Although FZHY has long been used clinically, research has continued owing to its complex components. FZHY in mice has been reported to prevent the development of liver fibrosis (Dong et al., 2018; Jiang et al., 2020; Yang et al., 2020). Presently, research on FZHY is mainly focused on its antiliver fibrosis mechanism (Chen et al., 2019; Hu et al., 2019; Wu et al., 2019; Zhang et al., 2020) and material basis. A total of 49 blood components of FZHY have been identified by ultra‐performance liquid chromatography–high resolution time‐of‐flight mass spectrometry (UHPLC–Q‐TOF/MS) (Wu et al., 2019). In our previous studies, 11 compounds and two metabolites of Danshen in FZHY were identified in rat plasma (Yang et al., 2013), and the pharmacokinetics and tissue distribution of 10 components of FZHY in Wistar rats, including schisandrin B and rosmarinic acid, were studied (Yang, Liu, Wang, et al., 2015a; Yang, Liu, Zheng, et al., 2015). However, the toxicokinetics of FZHY have not been reported.

Toxicokinetics has become an important nonclinical toxicity test (Meng et al., 2014). As an important part of TCM safety evaluation, toxicokinetics research can use toxicological tests to evaluate possible adverse reactions to human drugs, and effectively interpret the results of toxicity tests to predict the safety of medicines in humans (Gao et al., 2015). Beagle dogs are nonrodents that are suitable for evaluating drug safety. However, owing to the high costs and experimental challenges, there are few studies on the toxicokinetics of traditional Chinese medicines in dogs. FZHY itself is characteristic of ‘multicomponent, multistep, multitarget’ intervention, and has unique and complex properties. Therefore, toxicokinetics research must also be conducted on FZHY using beagle dogs to facilitate further scientific research. Drug safety and quantitative evaluation of drug absorption, distribution, metabolism and excretion in the body can fully determine the dose–effect and time–effect relationships between the toxicity and ingredients of FZHY.

Therefore, in this study, eight chemical components in beagle dog plasma were determined by liquid chromatography–tandem mass spectrometry, and a toxicokinetic study of FZHY tablets after oral administration in beagle dogs was conducted. This study aimed to promote phase III clinical trials in the USA, explore the toxicokinetic characteristics of FZHY, provide toxicokinetic data support for subsequent experimental research and further scientific medication guidance, index monitoring and risk control, and also improve rational guidance for clinical drug use.

MATERIALS AND METHODS

Materials and reagents

Osalmid was purchased from Sigma‐Aldrich Co. (St Louis, MO, USA) for use as the internal standard (IS). Schisandrin (7432‐28‐2), schisandrin A (61281‐38‐7), schisantherin A (58546‐56‐8), amygdalin (29883‐15‐6), genistein (446‐72‐0), 3,4‐dihydroxybenzaldehyde (139‐85‐5) and daidzein (111502‐200402) were purchased from the China Institute for Food and Drug Control (Beijing, China). Prunasin (99‐18‐3) was purchased from Shanghai Standard Technical Service Co. Ltd (Shanghai, China).

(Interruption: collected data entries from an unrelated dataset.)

theorem shape20 (op : Nat) (g : Guard) (v1 : Fin 32) (v2 : Fin 32) (v3 : Fin 8) (v4 : Bool) {w : Nat} (hop : op < 64)
    (hw : w = head op g + place v1.val 15 + place v2.val 10 + place v3.val 7 + placeB v4 0) :
    w < 2 ^ 30 ∧
    opOf w = op ∧
    guardOf w = g ∧
    field w 15 32 = v1 ∧
    field w 10 32 = v2 ∧
    field w 7 8 = v3 ∧
    flag w 0 = v4 ∧
    (w / 2 % 2 == 0) = true ∧
    (zeros w 2 5) = true := by
  have hl : Mixed [(1, v4.toNat), (1, 0), (5, 0), (3, v3.val), (5, v2.val), (5, v1.val), (3, g.gp.val), (1, g.gn.toNat), (6, op)] :=
    ⟨v4.toNat_lt, by decide, by decide, v3.isLt, v2.isLt, v1.isLt, g.gp.isLt, g.gn.toNat_lt, hop, trivial⟩
  have he : w = mix [(1, v4.toNat), (1, 0), (5, 0), (3, v3.val), (5, v2.val), (5, v1.val), (3, g.gp.val), (1, g.gn.toNat), (6, op)] := by
    clear hl
    simp only [head, place, placeB, Nat.reducePow] at hw
    simp only [mix, Nat.reducePow, Nat.mul_add, ← Nat.mul_assoc, Nat.reduceMul, Nat.mul_zero, Nat.add_zero]
    rw [hw]
    omega
  exact ⟨mix_lt he hl,
    (mix_at he hl 8 rfl rfl : _ / 2 ^ 24 % 2 ^ 6 = op),
    guard_eq (mix_at he hl 7 rfl rfl) (mix_at he hl 6 rfl rfl),
    field_eq (mix_at he hl 5 rfl rfl),
    field_eq (mix_at he hl 4 rfl rfl),
    field_eq (mix_at he hl 3 rfl rfl),
    flag_eq (mix_at he hl 0 rfl rfl),
    beq_iff_eq.mpr (mix_at he hl 1 rfl rfl),
    (zeros_eq (mix_at he hl 2 rfl rfl))⟩

theorem shape21 (op : Nat) (g : Guard) (v1 : Fin 32) (v2 : Fin 32) (v3 : Fin 8) (v4 : Bool) (v5 : Bool) {w : Nat} (hop : op < 64)
    (hw : w = head op g + place v1.val 15 + place v2.val 10 + place v3.val 7 + placeB v4 2 + placeB v5 0) :
    w < 2 ^ 30 ∧
    opOf w = op ∧
    guardOf w = g ∧
    field w 15 32 = v1 ∧
    field w 10 32 = v2 ∧
    field w 7 8 = v3 ∧
    flag w 2 = v4 ∧
    flag w 0 = v5 ∧
    (w / 2 % 2 == 0) = true ∧
    (zeros w 3 4) = true := by
  have hl : Mixed [(1, v5.toNat), (1, 0), (1, v4.toNat), (4, 0), (3, v3.val), (5, v2.val), (5, v1.val), (3, g.gp.val), (1, g.gn.toNat), (6, op)] :=
    ⟨v5.toNat_lt, by decide, v4.toNat_lt, by decide, v3.isLt, v2.isLt, v1.isLt, g.gp.isLt, g.gn.toNat_lt, hop, trivial⟩
  have he : w = mix [(1, v5.toNat), (1, 0), (1, v4.toNat), (4, 0), (3, v3.val), (5, v2.val), (5, v1.val), (3, g.gp.val), (1, g.gn.toNat), (6, op)] := by
    clear hl
    simp only [head, place, placeB, Nat.reducePow] at hw
    simp only [mix, Nat.reducePow, Nat.mul_add, ← Nat.mul_assoc, Nat.reduceMul, Nat.mul_zero, Nat.add_zero]
    rw [hw]
    omega
  exact ⟨mix_lt he hl,
    (mix_at he hl 9 rfl rfl : _ / 2 ^ 24 % 2 ^ 6 = op),
    guard_eq (mix_at he hl 8 rfl rfl) (mix_at he hl 7 rfl rfl),
    field_eq (mix_at he hl 6 rfl rfl),
    field_eq (mix_at he hl 5 rfl rfl),
    field_eq (mix_at he hl 4 rfl rfl),
    flag_eq (mix_at he hl 2 rfl rfl),
    flag_eq (mix_at he hl 0 rfl rfl),
    beq_iff_eq.mpr (mix_at he hl 1 rfl rfl),
    (zeros_eq (mix_at he hl 3 rfl rfl))⟩

theorem shape22 (op k : Nat) (g : Guard) (v1 : Fin 32) (v2 : Fin 32) {w : Nat} (hop : op < 64) (hk : k < 4)
    (hw : w = head op g + place v1.val 10 + place v2.val 5 + k) :
    w < 2 ^ 30 ∧
    opOf w = op ∧
    guardOf w = g ∧
    field w 10 32 = v1 ∧
    field w 5 32 = v2 ∧
    w % 4 = k ∧
    (zeros w 2 3 && zeros w 15 5) = true := by
  have hl : Mixed [(2, k), (3, 0), (5, v2.val), (5, v1.val), (5, 0), (3, g.gp.val), (1, g.gn.toNat), (6, op)] :=
    ⟨hk, by decide, v2.isLt, v1.isLt, by decide, g.gp.isLt, g.gn.toNat_lt, hop, trivial⟩
  have he : w = mix [(2, k), (3, 0), (5, v2.val), (5, v1.val), (5, 0), (3, g.gp.val), (1, g.gn.toNat), (6, op)] := by
    clear hl
    simp only [head, place, placeB, Nat.reducePow] at hw
    simp only [mix, Nat.reducePow, Nat.mul_add, ← Nat.mul_assoc, Nat.reduceMul, Nat.mul_zero, Nat.add_zero]
    rw [hw]
    omega
  exact ⟨mix_lt he hl,
    (mix_at he hl 7 rfl rfl : _ / 2 ^ 24 % 2 ^ 6 = op),
    guard_eq (mix_at he hl 6 rfl rfl) (mix_at he hl 5 rfl rfl),
    field_eq (mix_at he hl 3 rfl rfl),
    field_eq (mix_at he hl 2 rfl rfl),
    low_mod (mix_at he hl 0 rfl rfl),
    (and_eq (zeros_eq (mix_at he hl 1 rfl rfl)) (zeros_eq (mix_at he hl 4 rfl rfl)))⟩

theorem shape23 (op : Nat) (g : Guard) (v1 : Fin 32) (v2 : Fin 32) (v3 : Fin 32) (v4 : Bool) (v5 : Bool) {w : Nat} (hop : op < 64)
    (hw : w = head op g + place v1.val 15 + place v2.val 10 + place v3.val 5 + placeB v4 4 + placeB v5 2) :
    w < 2 ^ 30 ∧
    opOf w = op ∧
    guardOf w = g ∧
    field w 15 32 = v1 ∧
    field w 10 32 = v2 ∧
    field w 5 32 = v3 ∧
    flag w 4 = v4 ∧
    flag w 2 = v5 ∧
    (zeros w 0 2 && zeros w 3 1) = true := by
  have hl : Mixed [(2, 0), (1, v5.toNat), (1, 0), (1, v4.toNat), (5, v3.val), (5, v2.val), (5, v1.val), (3, g.gp.val), (1, g.gn.toNat), (6, op)] :=
    ⟨by decide, v5.toNat_lt, by decide, v4.toNat_lt, v3.isLt, v2.isLt, v1.isLt, g.gp.isLt, g.gn.toNat_lt, hop, trivial⟩
  have he : w = mix [(2, 0), (1, v5.toNat), (1, 0), (1, v4.toNat), (5, v3.val), (5, v2.val), (5, v1.val), (3, g.gp.val), (1, g.gn.toNat), (6, op)] := by
    clear hl
    simp only [head, place, placeB, Nat.reducePow] at hw
    simp only [mix, Nat.reducePow, Nat.mul_add, ← Nat.mul_assoc, Nat.reduceMul, Nat.mul_zero, Nat.add_zero]
    rw [hw]
    omega
  exact ⟨mix_lt he hl,
    (mix_at he hl 9 rfl rfl : _ / 2 ^ 24 % 2 ^ 6 = op),
    guard_eq (mix_at he hl 8 rfl rfl) (mix_at he hl 7 rfl rfl),
    field_eq (mix_at he hl 6 rfl rfl),
    field_eq (mix_at he hl 5 rfl rfl),
    field_eq (mix_at he hl 4 rfl rfl),
    flag_eq (mix_at he hl 3 rfl rfl),
    flag_eq (mix_at he hl 1 rfl rfl),
    (and_eq (zeros_eq (mix_at he hl 0 rfl rfl)) (zeros_eq (mix_at he hl 2 rfl rfl)))⟩

theorem shape24 (op : Nat) (g : Guard) (v1 : Fin 32) (v2 : Fin 32) (v3 : Fin 32) (v4 : Bool) (v5 : Bool) (v6 : Bool) {w : Nat} (hop : op < 64)
    (hw : w = head op g + place v1.val 15 + place v2.val 10 + place v3.val 5 + placeB v4 4 + placeB v5 3 + placeB v6 2) :
    w < 2 ^ 30 ∧
    opOf w = op ∧
    guardOf w = g ∧
    field w 15 32 = v1 ∧
    field w 10 32 = v2 ∧
    field w 5 32 = v3 ∧
    flag w 4 = v4 ∧
    flag w 3 = v5 ∧
    flag w 2 = v6 ∧
    (zeros w 0 2) = true := by
  have hl : Mixed [(2, 0), (1, v6.toNat), (1, v5.toNat), (1, v4.toNat), (5, v3.val), (5, v2.val), (5, v1.val), (3, g.gp.val), (1, g.gn.toNat), (6, op)] :=
    ⟨by decide, v6.toNat_lt, v5.toNat_lt, v4.toNat_lt, v3.isLt, v2.isLt, v1.isLt, g.gp.isLt, g.gn.toNat_lt, hop, trivial⟩
  have he : w = mix [(2, 0), (1, v6.toNat), (1, v5.toNat), (1, v4.toNat), (5, v3.val), (5, v2.val), (5, v1.val), (3, g.gp.val), (1, g.gn.toNat), (6, op)] := by
    clear hl
    simp only [head, place, placeB, Nat.reducePow] at hw
    simp only [mix, Nat.reducePow, Nat.mul_add, ← Nat.mul_assoc, Nat.reduceMul, Nat.mul_zero, Nat.add_zero]
    rw [hw]
    omega
  exact ⟨mix_lt he hl,
    (mix_at he hl 9 rfl rfl : _ / 2 ^ 24 % 2 ^ 6 = op),
    guard_eq (mix_at he hl 8 rfl rfl) (mix_at he hl 7 rfl rfl),
    field_eq (mix_at he hl 6 rfl rfl),
    field_eq (mix_at he hl 5 rfl rfl),
    field_eq (mix_at he hl 4 rfl rfl),
    flag_eq (mix_at he hl 3 rfl rfl),
    flag_eq (mix_at he hl 2 rfl rfl),
    flag_eq (mix_at he hl 1 rfl rfl),
    (zeros_eq (mix_at he hl 0 rfl rfl))⟩

theorem shape25 (op : Nat) (g : Guard) (v1 : Fin 32) (v2 : Fin 32) (v3 : Fin 32) (v4 : Bool) {w : Nat} (hop : op < 64)
    (hw : w = head op g + place v1.val 15 + place v2.val 10 + place v3.val 5 + placeB v4 4) :
    w < 2 ^ 30 ∧
    opOf w = op ∧
    guardOf w = g ∧
    field w 15 32 = v1 ∧
    field w 10 32 = v2 ∧
    field w 5 32 = v3 ∧
    flag w 4 = v4 ∧
    (zeros w 0 4) = true := by
  have hl : Mixed [(4, 0), (1, v4.toNat), (5, v3.val), (5, v2.val), (5, v1.val), (3, g.gp.val), (1, g.gn.toNat), (6, op)] :=
    ⟨by decide, v4.toNat_lt, v3.isLt, v2.isLt, v1.isLt, g.gp.isLt, g.gn.toNat_lt, hop, trivial⟩
  have he : w = mix [(4, 0), (1, v4.toNat), (5, v3.val), (5, v2.val), (5, v1.val), (3, g.gp.val), (1, g.gn.toNat), (6, op)] := by
    clear hl
    simp only [head, place, placeB, Nat.reducePow] at hw
    simp only [mix, Nat.reducePow, Nat.mul_add, ← Nat.mul_assoc, Nat.reduceMul, Nat.mul_zero, Nat.add_zero]
    rw [hw]
    omega
  exact ⟨mix_lt he hl,
    (mix_at he hl 7 rfl rfl : _ / 2 ^ 24 % 2 ^ 6 = op),
    guard_eq (mix_at he hl 6 rfl rfl) (mix_at he hl 5 rfl rfl),
    field_eq (mix_at he hl 4 rfl rfl),
    field_eq (mix_at he hl 3 rfl rfl),
    field_eq (mix_at he hl 2 rfl rfl),
    flag_eq (mix_at he hl 1 rfl rfl),
    (zeros_eq (mix_at he hl 0 rfl rfl))⟩

theorem shape26 (op k : Nat) (g : Guard) (v1 : Fin 8) {w : Nat} (hop : op < 64) (hk : k < 4)
    (hw : w = head op g + place v1.val 2 + k) :
    w < 2 ^ 30 ∧
    opOf w = op ∧
    guardOf w = g ∧
    field w 2 8 = v1 ∧
    w % 4 = k ∧
    (zeros w 5 15) = true := by
  have hl : Mixed [(2, k), (3, v1.val), (15, 0), (3, g.gp.val), (1, g.gn.toNat), (6, op)] :=
    ⟨hk, v1.isLt, by decide, g.gp.isLt, g.gn.toNat_lt, hop, trivial⟩
  have he : w = mix [(2, k), (3, v1.val), (15, 0), (3, g.gp.val), (1, g.gn.toNat), (6, op)] := by
    clear hl
    simp only [head, place, placeB, Nat.reducePow] at hw
    simp only [mix, Nat.reducePow, Nat.mul_add, ← Nat.mul_assoc, Nat.reduceMul, Nat.mul_zero, Nat.add_zero]
    rw [hw]
    omega
  exact ⟨mix_lt he hl,
    (mix_at he hl 5 rfl rfl : _ / 2 ^ 24 % 2 ^ 6 = op),
    guard_eq (mix_at he hl 4 rfl rfl) (mix_at he hl 3 rfl rfl),
    field_eq (mix_at he hl 1 rfl rfl),
    low_mod (mix_at he hl 0 rfl rfl),
    (zeros_eq (mix_at he hl 2 rfl rfl))⟩

theorem shape27 (op k : Nat) (g : Guard) (v1 : Fin 32) (v2 : Fin 32) {w : Nat} (hop : op < 64) (hk : k < 32)
    (hw : w = head op g + place v1.val 10 + place v2.val 5 + k) :
    w < 2 ^ 30 ∧
    opOf w = op ∧
    guardOf w = g ∧
    field w 10 32 = v1 ∧
    field w 5 32 = v2 ∧
    w % 32 = k ∧
    (zeros w 15 5) = true := by
  have hl : Mixed [(5, k), (5, v2.val), (5, v1.val), (5, 0), (3, g.gp.val), (1, g.gn.toNat), (6, op)] :=
    ⟨hk, v2.isLt, v1.isLt, by decide, g.gp.isLt, g.gn.toNat_lt, hop, trivial⟩
  have he : w = mix [(5, k), (5, v2.val), (5, v1.val), (5, 0), (3, g.gp.val), (1, g.gn.toNat), (6, op)] := by
    clear hl
    simp only [head, place, placeB, Nat.reducePow] at hw
    simp only [mix, Nat.reducePow, Nat.mul_add, ← Nat.mul_assoc, Nat.reduceMul, Nat.mul_zero, Nat.add_zero]
    rw [hw]
    omega
  exact ⟨mix_lt he hl,
    (mix_at he hl 6 rfl rfl : _ / 2 ^ 24 % 2 ^ 6 = op),
    guard_eq (mix_at he hl 5 rfl rfl) (mix_at he hl 4 rfl rfl),
    field_eq (mix_at he hl 2 rfl rfl),
    field_eq (mix_at he hl 1 rfl rfl),
    low_mod (mix_at he hl 0 rfl rfl),
    (zeros_eq (mix_at he hl 3 rfl rfl))⟩

theorem shape28 (op k : Nat) (g : Guard) (v1 : Fin 8) {w : Nat} (hop : op < 64) (hk : k < 32)
    (hw : w = head op g + place v1.val 10 + k) :
    w < 2 ^ 30 ∧
    opOf w = op ∧
    guardOf w = g ∧
    field w 10 8 = v1 ∧
    w % 32 = k ∧
    (zeros w 5 5 && zeros w 13 7) = true := by
  have hl : Mixed [(5, k), (5, 0), (3, v1.val), (7, 0), (3, g.gp.val), (1, g.gn.toNat), (6, op)] :=
    ⟨hk, by decide, v1.isLt, by decide, g.gp.isLt, g.gn.toNat_lt, hop, trivial⟩
  have he : w = mix [(5, k), (5, 0), (3, v1.val), (7, 0), (3, g.gp.val), (1, g.gn.toNat), (6, op)] := by
    clear hl
    simp only [head, place, placeB, Nat.reducePow] at hw
    simp only [mix, Nat.reducePow, Nat.mul_add, ← Nat.mul_assoc, Nat.reduceMul, Nat.mul_zero, Nat.add_zero]
    rw [hw]
    omega
  exact ⟨mix_lt he hl,
    (mix_at he hl 6 rfl rfl : _ / 2 ^ 24 % 2 ^ 6 = op),
    guard_eq (mix_at he hl 5 rfl rfl) (mix_at he hl 4 rfl rfl),
    field_eq (mix_at he hl 2 rfl rfl),
    low_mod (mix_at he hl 0 rfl rfl),
    (and_eq (zeros_eq (mix_at he hl 1 rfl rfl)) (zeros_eq (mix_at he hl 3 rfl rfl)))⟩

theorem shape29 (op k : Nat) (g : Guard) (v1 : Fin 16) (v2 : Fin 32) {w : Nat} (hop : op < 64) (hk : k < 32)
    (hw : w = head op g + place v1.val 15 + place v2.val 10 + k) :
    w < 2 ^ 30 ∧
    opOf w = op ∧
    guardOf w = g ∧
    field w 15 16 = v1 ∧
    field w 10 32 = v2 ∧
    w % 32 = k ∧
    (zeros w 5 5 && zeros w 19 1) = true := by
  have hl : Mixed [(5, k), (5, 0), (5, v2.val), (4, v1.val), (1, 0), (3, g.gp.val), (1, g.gn.toNat), (6, op)] :=
    ⟨hk, by decide, v2.isLt, v1.isLt, by decide, g.gp.isLt, g.gn.toNat_lt, hop, trivial⟩
  have he : w = mix [(5, k), (5, 0), (5, v2.val), (4, v1.val), (1, 0), (3, g.gp.val), (1, g.gn.toNat), (6, op)] := by
    clear hl
    simp only [head, place, placeB, Nat.reducePow] at hw
    simp only [mix, Nat.reducePow, Nat.mul_add, ← Nat.mul_assoc, Nat.reduceMul, Nat.mul_zero, Nat.add_zero]
    rw [hw]
    omega
  exact ⟨mix_lt he hl,
    (mix_at he hl 7 rfl rfl : _ / 2 ^ 24 % 2 ^ 6 = op),
    guard_eq (mix_at he hl 6 rfl rfl) (mix_at he hl 5 rfl rfl),
    field_eq (mix_at he hl 3 rfl rfl),
    field_eq (mix_at he hl 2 rfl rfl),
    low_mod (mix_at he hl 0 rfl rfl),
    (and_eq (zeros_eq (mix_at he hl 1 rfl rfl)) (zeros_eq (mix_at he hl 4 rfl rfl)))⟩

The purity of all reference standards was ≥99.5%. Ultrapure water was obtained from a Milli‐Q Academic System (Millipore, Billerica, MA, USA). HPLC‐grade acetonitrile and methanol were purchased from Fisher Scientific Co. (Fair Lawn, NJ, USA). HPLC‐grade formic acid was obtained from CNW Technologies GmbH (Düsseldorf, Germany). All other chemicals were analytical reagents.

FZHY recipe tablets (lot no. S190901) were prepared and provided by Shanghai Huanghai Pharmaceutical Co. Ltd (Shanghai, China). According to the human dosage in clinical practice (80 mg/kg/day) and the human–dog coefficient of skin surface area, FZHY tablets were suspended in distilled water and administered orally at doses of 400 and 1,200 mg/kg (human equivalent dose).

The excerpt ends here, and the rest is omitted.